— WHAT YOU NEED TO DO —
In the records that follow, find the line with "straight to a resequencer fills"; from there, retype every line exactly through the line with "else (d.discardOther p).endPkt id", which also belongs to the answer.

— SOURCE INFORMATION —
##############################
/-- A packet turns out stomped: a discard of it is counted in DISCARD_OTHER (R339). -/
def Dev.stompPkt (d : Dev) (id : Nat) : Dev := d.stompAs id Dev.discardOther

/-- The packets being received on a lane are cut short (R349). -/
def Dev.cutReceive (d : Dev) (l : Nat) : Dev :=
  let x := d.lane l
  let d := d.whenSome x.rxLow (fun i d => d.stompPkt i)
  d.whenSome x.rxHigh (fun i d => d.stompPkt i)

/-- A packet open on an egress that failed: what has arrived of it is dropped at once, and the rest as it arrives, its
cells freed as they are read (R349). -/
def Dev.drainPkt (d : Dev) (id : Nat) : Dev :=
  match d.pkt id with
  | none => d
  | some p =>
    if p.whole then d.endPkt id
    else (d.modPkt id (fun p => { p with place := .drain, sent := p.body.length + 1 })).trimBuf p.buf

/-- The packets open on a lane's egress end at once (R349). -/
def Dev.cutSend (d : Dev) (l : Nat) : Dev :=
  let x := d.lane l
  let d := d.whenSome x.txLow (fun i d => d.drainPkt i)
  d.whenSome x.txHigh (fun i d => d.drainPkt i)

/-- TBL_DOWN indices that are VALID and whose set has a member that passes a test. -/
def Dev.downWith (d : Dev) (c : List Nat → Bool) : List Nat :=
  (d.regs.filterMap (fun x => if keyNum x.1 = RF.num .TBL_DOWN then some (keyIdx x.1) else none)).filter (fun n =>
    d.flag F.TBL_DOWN_VALID n && ((d.members (d.fld F.TBL_DOWN_SET n)).1.any (fun m => c m.2)))

/-- TBL_DOWN indices whose set has an eligible member, or one whose lanes only finish their packets (R77). -/
def Dev.aliveDown (d : Dev) : List Nat := d.downWith d.memberAlive

/-- Makes a change and notes the TBL_DOWN sets that lost their last eligible member by it, all their lanes down or fenced
(R77). -/
def Dev.noteLost (d : Dev) (f : Dev → Dev) : Dev :=
  let before := d.aliveDown
  let d := f d
  let after := d.aliveDown
  let some_ := d.downWith (fun ls => ls.any d.stands)
  { d with net := { d.net with downLost :=
      (d.net.downLost.filter (fun n => !after.contains n)) ++ before.filter (fun n => !some_.contains n) } }

/-- What a lane keeps of its link state when it leaves service. -/
def Lane.afterDown (x : Lane) : Lane := { hbCount := x.hbCount, muted := x.muted, fecS := x.fecS, absentRun := x.absentRun, liftDue := x.liftDue, drainAt := x.drainAt, fell := x.fell }

/-- A lane leaves service and its link starts over: packets end as R349 says, credit and reserves return. -/
def Dev.leaveService (d : Dev) (l : Nat) : Dev :=
  let d := (d.cutReceive l).cutSend l
  let d := d.dropQueued l
  (d.closeCredit l).modLane l Lane.afterDown

/-- A lane in UP, MISCAST or QUARANTINED goes FAILED (R251, R349). -/
def Dev.laneStop (d : Dev) (l cause : Nat) : Dev :=
  if 3 ≤ d.lstate l ∧ d.lstate l ≤ 5 then d.noteLost (fun d => (d.exitUp l cause 6).leaveService l) else d

/-- The endpoint-facing lane was the last one UP to its end point: it is to be declared dead (R226, DEDUCED, log 226). -/
def Dev.endLost (d : Dev) (l : Nat) : Dev :=
  let ca := d.peerCa l
  if d.ltype l = 0 ∧ ca ≠ 0 ∧ !(List.range d.nLanes).any (fun x => d.ltype x == 0 && d.lstate x == 3 && d.peerCa x == ca) then
    { d with net := { d.net with endsDown := d.net.endsDown.erase ca ++ [ca] } }
  else d

/-- A lane fails under R265: its neighbour or its end point is to be judged where it was UP (R226, R278). -/
def Dev.laneFail (d : Dev) (l cause : Nat) : Dev :=
  let was := d.lstate l == 3
  let d := d.laneStop l cause
  if was then (d.modLane l (fun x => { x with fell := true })).endLost l else d

/-! ## Numbered flits (R39, R255) -/

/-- The link takes a numbered flit, counted by the facts of its packet: true where it is good and the next expected; else it
asks for a replay (R255, R343). -/
def Dev.takeNumbered (d : Dev) (l : Nat) (f : Flit) (c : EvCtx) : Bool × Dev :=
  let x := d.lane l
  if (crcGood f ∨ isStomp f) ∧ fcwRseq f = x.rxNext then
    let d := d.setLane l { x with rxNext := (x.rxNext + 1) % 2048, replayReq := false }
    (true, (d.countPort l C.RX_FLIT).countEv (16 + l) 1 1 c)
  else (false, d.setLane l { x with replayReq := true })

/-- A lane whose link runs: ROLL_CALL, UP, MISCAST or QUARANTINED (R251), with the package reference present (R34). -/
def Dev.linkRuns (d : Dev) (l : Nat) : Bool :=
  d.tmu.refOk && decide (d.ltype l ≤ 1) && (d.lstate l == 2 || d.lstate l == 3 || d.lstate l == 4 || d.lstate l == 5)

/-- Opens a discard up to the tail on the packet's half of the link. -/
def Dev.dropRest (d : Dev) (l v len : Nat) : Dev :=
  if len = 0 then d
  else d.modLane l (fun x => if v = 7 then { x with dropHigh := true } else { x with dropLow := true })

/-! ## Header checks (R47, R48, R59) -/

/-- Opcodes that R48 lists. -/
def knownOpc (o : Nat) : Bool :=
  decide (o ≤ 0x02 ∨ (0x10 ≤ o ∧ o ≤ 0x16) ∨ (0x20 ≤ o ∧ o ≤ 0x22) ∨ (0x30 ≤ o ∧ o ≤ 0x32) ∨ (0x40 ≤ o ∧ o ≤ 0x43)
    ∨ o = 0x50 ∨ (0x60 ≤ o ∧ o ≤ 0x62) ∨ (0x70 ≤ o ∧ o ≤ 0x77) ∨ 0xC0 ≤ o)

/-- Opcodes a VL carries (R47). -/
def opcOnVl (o v : Nat) : Bool :=
  match v with
  | 0 => decide (0x60 ≤ o ∧ o ≤ 0x7F)
  | 1 => decide (0x10 ≤ o ∧ o ≤ 0x1F)
  | 2 => decide (0x20 ≤ o ∧ o ≤ 0x2F)
  | 3 => decide ((0x30 ≤ o ∧ o ≤ 0x3F) ∨ 0xC0 ≤ o)
  | 4 => decide ((0x40 ≤ o ∧ o ≤ 0x4F) ∨ 0xC0 ≤ o)
  | 5 => decide (o ≤ 0x0F ∨ 0xC0 ≤ o)
  | 6 => decide (o ≤ 0x0F ∨ 0xC0 ≤ o)
  | _ => decide (o ≤ 0x0F ∨ (0x50 ≤ o ∧ o ≤ 0x5F))

/-- PAD of an opcode whose layout carries it (R50, R143, R210). -/
def padOk (p : Pkt) : Bool :=
  let pad := bitsOf p.rw 5 0
  let lim (n : Nat) : Bool := decide (pad ≤ if p.len = 0 then n else 59)
  if p.opc = 0x00 then lim 40
  else if 0x10 ≤ p.opc ∧ p.opc ≤ 0x22 then lim 12
  else if 0x30 ≤ p.opc ∧ p.opc ≤ 0x43 then lim 28
  else true

/-- The function of a Loom (R45). -/
def loomFn (ca : BitVec 32) : Bool := decide (0x10 ≤ bitsOf ca 7 0 ∧ bitsOf ca 7 0 ≤ 0x13)

/-- A user opcode outside R48, which lets it pass between end points and Loom engines of a live generation: from an end point
to no Loom or of a generation that is not live; to a function of this device that is no Loom; or with no Loom at either
end. -/
def Dev.badUser (d : Dev) (p : Pkt) : Bool :=
  decide (0xC0 ≤ p.opc) && ((d.ltype p.inl == 0 && (!loomFn p.dst || (d.genCheck p).isSome))
    || (p.dst.toNat / 256 == d.ownCa / 256 && !loomFn p.dst) || !(loomFn p.dst || loomFn p.src))

/-- A malformed header after the framing and LEN checks (R59). -/
def Dev.badHeader (d : Dev) (p : Pkt) : Bool :=
  !knownOpc p.opc || !opcOnVl p.opc p.vl || !padOk p || d.badUser p

/-- BAD_HEADER, at most once per port per millisecond, and its counter (R59, R348). -/
def Dev.noteBadHeader (d : Dev) (p : Pkt) : Dev :=
  (d.countPort p.inl C.BAD_HEADER).noticeLim N.BAD_HEADER Src.core 0
    (laneData p.inl + p.opc * 2 ^ 40 + p.len * 2 ^ 33 + p.vl * 2 ^ 29) p.inl

/-- FRAMING_ERR, at most once per port per millisecond, and its counter; what is discarded by it is judged by `c` (R59, R342,
R348). -/
def Dev.noteFraming (d : Dev) (l v ty : Nat) (c : EvCtx) : Dev :=
  ((d.countPort l C.FRAMING_ERR).countEv (16 + l) 5 1 c).noticeLim N.FRAMING_ERR Src.core 0 (laneData l + v * 2 ^ 45 + ty * 2 ^ 43) l

/-- The packet open on receipt on a VL's half of the link. -/
def Lane.rxOpen (x : Lane) (v : Nat) : Option Nat := if v = 7 then x.rxHigh else x.rxLow
/-- Sets it. -/
def Lane.setRx (x : Lane) (v : Nat) (o : Option Nat) : Lane := if v = 7 then { x with rxHigh := o } else { x with rxLow := o }

/-- A packet that passed the checks of its ingress goes on: a response to the terminal's accounting, a request through the
swatch check, anything else to its route (R209, R218). -/
def Dev.admitPkt (d : Dev) (p : Pkt) (ep : Bool) : Dev :=
  if ep ∧ p.vl = 2 then d.modPkt p.id (fun p => { p with place := .respIn p.inl })
  else if ep ∧ p.vl = 1 ∧ p.opc ≠ 0x15 ∧ !p.house then
    let d := ((d.countMem C.REQ_CHECKED).countEv 3 8 1 p.ctx).countEv 3 9 (ceilDiv p.extent 64) p.ctx
    match d.swatchCheck p with
    | (.inl st, d) => d.refuse p (if d.wrongFn p then St.join st St.UNSUPPORTED else st) (fun d => d)
    | (.inr (_, e), d) =>
      if p.opc = 0x16 then d.modPkt p.id (fun p => { p with place := .xferIn p.inl })
      else (d.modPkt p.id (fun p => p.translate e)).forward p.id
  else d.forward p.id

/-- A struck production's packets are discarded from entry to STRIKING on; once it is STRUCK or SEALED, an end point's
are refused by the check of its ingress (R57, R288). -/
def Dev.strikesAt (d : Dev) (prod : Nat) (ep : Bool) : Bool :=
  d.fld F.GLB_PROD_STATE prod == 2 || (decide (3 ≤ d.fld F.GLB_PROD_STATE prod) && !ep)

/-- The generation and policing checks of an ingress: the status of R61 that stands first is the one given (R57, R61, R124,
R126, R288). -/
def Dev.ingressChecks (d : Dev) (p : Pkt) (ep : Bool) (act : Nat) : Dev :=
  let checked := decide (p.opc < 0x60 ∨ 0x80 ≤ p.opc)
  if checked ∧ d.strikesAt p.prod ep ∧ ¬(ep ∧ p.vl = 1) then (d.discardAs p C.STRIKE_DISCARD).endPkt p.id
  else
    match (if ep ∧ checked then d.genCheck p else none) with
    | some st => d.refuseGen p st
    | none => if act = 2 then d.policeDrop p else d.admitPkt p ep

/-- A packet that passed the link's checks meets the checks of its ingress and is routed (R43, R46, R49, R57, R124). -/
def Dev.ingress (d : Dev) (id : Nat) : Dev :=
  match d.pkt id with
  | none => d
  | some p =>
    let ep := d.ltype p.inl == 0
    if ep ∧ bitsOf p.src 31 8 ≠ d.fld F.PRT_SEAT_CA p.inl then
      let d := d.noticeLim N.SRC_MISMATCH Src.core 0 (laneData p.inl + p.src.toNat) p.inl
      (d.discardAs p C.SRC_MISMATCH).endPkt id
    else if ep ∧ 0x72 ≤ p.opc ∧ p.opc ≤ 0x77 ∧ !d.isFm p.src then (d.discardOther p).endPkt id
    else
      let p := if ep then p.setRw 29 24 16 else p
      let p := if ep ∧ p.vl = 1 then p.setRw 19 19 0 else p
      let (act, d) := d.police p.inl p.vl p.tc (64 * p.flits)
      let p := if act = 2 then p else d.policed p act
      (d.modPkt id (fun _ => p)).ingressChecks p ep act

/-- A refusal may have ended a packet whose body is still to come: the rest is dropped as it arrives. -/
def Dev.openRx (d : Dev) (l v id len : Nat) : Dev :=
  if len = 0 then d
  else if (d.pkt id).isSome then d.modLane l (fun x => x.setRx v (some id))
  else d.dropRest l v len

/-- A packet that its head began ends here, and with it what is still to come of it. -/
def Dev.refuseHead (d : Dev) (l : Nat) (f : Flit) (p : Pkt) (id : Nat) : Dev :=
  let d := d.endPkt id
  if isStomp f then d else d.dropRest l p.vl p.len

/-- The packet open on a half of the link is discarded by a check that counts the event itself (R59). -/
def Dev.cutOpen (d : Dev) (l v o : Nat) : Dev := (d.modLane l (fun x => x.setRx v none)).stompAs o (fun d _ => d)

/-- A head while a packet is open on its half of the link: both are discarded (R38, R59). -/
def Dev.headOverOpen (d : Dev) (l : Nat) (p : Pkt) (o : Nat) : Dev :=
  ((d.noteFraming l p.vl 1 p.ctx).whenSome (d.pkt o) (fun q d => d.countDrop q)).cutOpen l p.vl o

/-- A link-local head: consumed here, without cells or credit; the checks of R59 in their order (R49). -/
def Dev.linkLocalHead (d : Dev) (l : Nat) (f : Flit) (p : Pkt) : Dev :=
  if isStomp f then d
  else match (d.lane l).rxLow with
  | some o => (d.headOverOpen l p o).dropRest l p.vl p.len
  | none =>
    if 69 < p.len then ((d.noteBadHeader p).countDrop p).dropRest l p.vl p.len
    else (d.modLane l (fun x => { x with linkRx := x.linkRx ++ [⟨p.opc == 0x71, p.rw ++ p.pay⟩] })).dropRest l p.vl p.len

/-- A head goes straight to a resequencer of this device, with no refusal on its way: to an end point of it, or to Bolt
memory (R62, R109). -/
def Dev.reachesRsq (d : Dev) (p : Pkt) : Bool :=
  if p.dst.toNat / 256 = d.ownCa / 256 then bitsOf p.dst 7 0 == 1 && p.vl == 1 && (d.genCheck p).isNone
  else p.hops != 0 &&
    match (d.routeSet p).1 with
    | .inl (s, det) => match (d.select p s det).1 with
      | .lane l _ => d.ltype l == 0 && (d.egressCheck p l).isNone
      | _ => false
    | .inr _ => false

/-- A head that is stomped: the packet is discarded, without the checks that follow; one from a neighbour with a PSN that goes
straight to a resequencer fills its slot there (R39, R59, R111). -/
def Dev.stompedHead (d : Dev) (p : Pkt) (id : Nat) : Dev :=
  if d.ltype p.inl = 1 ∧ p.psnValid ∧ p.len ≤ 69 ∧ !d.badHeader p ∧ d.reachesRsq p then (d.forward id).stompPkt id
  else (d.discardOther p).endPkt id

/-- The checks of a packet that holds its credit and cells (R59, R259, R279). -/
def Dev.headChecks (d : Dev) (l : Nat) (f : Flit) (p : Pkt) (id : Nat) : Dev :=
  if d.flag F.PRT_LINK_STAT_FENCED l then (d.discardAs p C.FENCE_DISCARD).refuseHead l f p id
  else if d.lstate l ≠ 3 then (d.discardAs p C.LANE_NOT_SERVING).refuseHead l f p id
  else if isStomp f then d.stompedHead p id
  else match (d.lane l).rxOpen p.vl with
  | some o => (d.headOverOpen l p o).refuseHead l f p id
  | none =>
    let d :=
      if 69 < p.len then ((d.noteBadHeader p).countDrop p).endPkt id
      else if d.badHeader p then (d.noteBadHeader p).refuseReq { p with id := id } St.UNSUPPORTED (fun d => d.countDrop p)
      else d.ingress id
    d.openRx l p.vl id p.len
##############################
— OUTPUT BELOW —
straight to a resequencer fills its slot there (R39, R59, R111). -/
def Dev.stompedHead (d : Dev) (p : Pkt) (id : Nat) : Dev :=
  if d.ltype p.inl = 1 ∧ p.psnValid ∧ p.len ≤ 69 ∧ !d.badHeader p ∧ d.reachesRsq p then (d.forward id).stompPkt id
  else (d.discardOther p).endPkt id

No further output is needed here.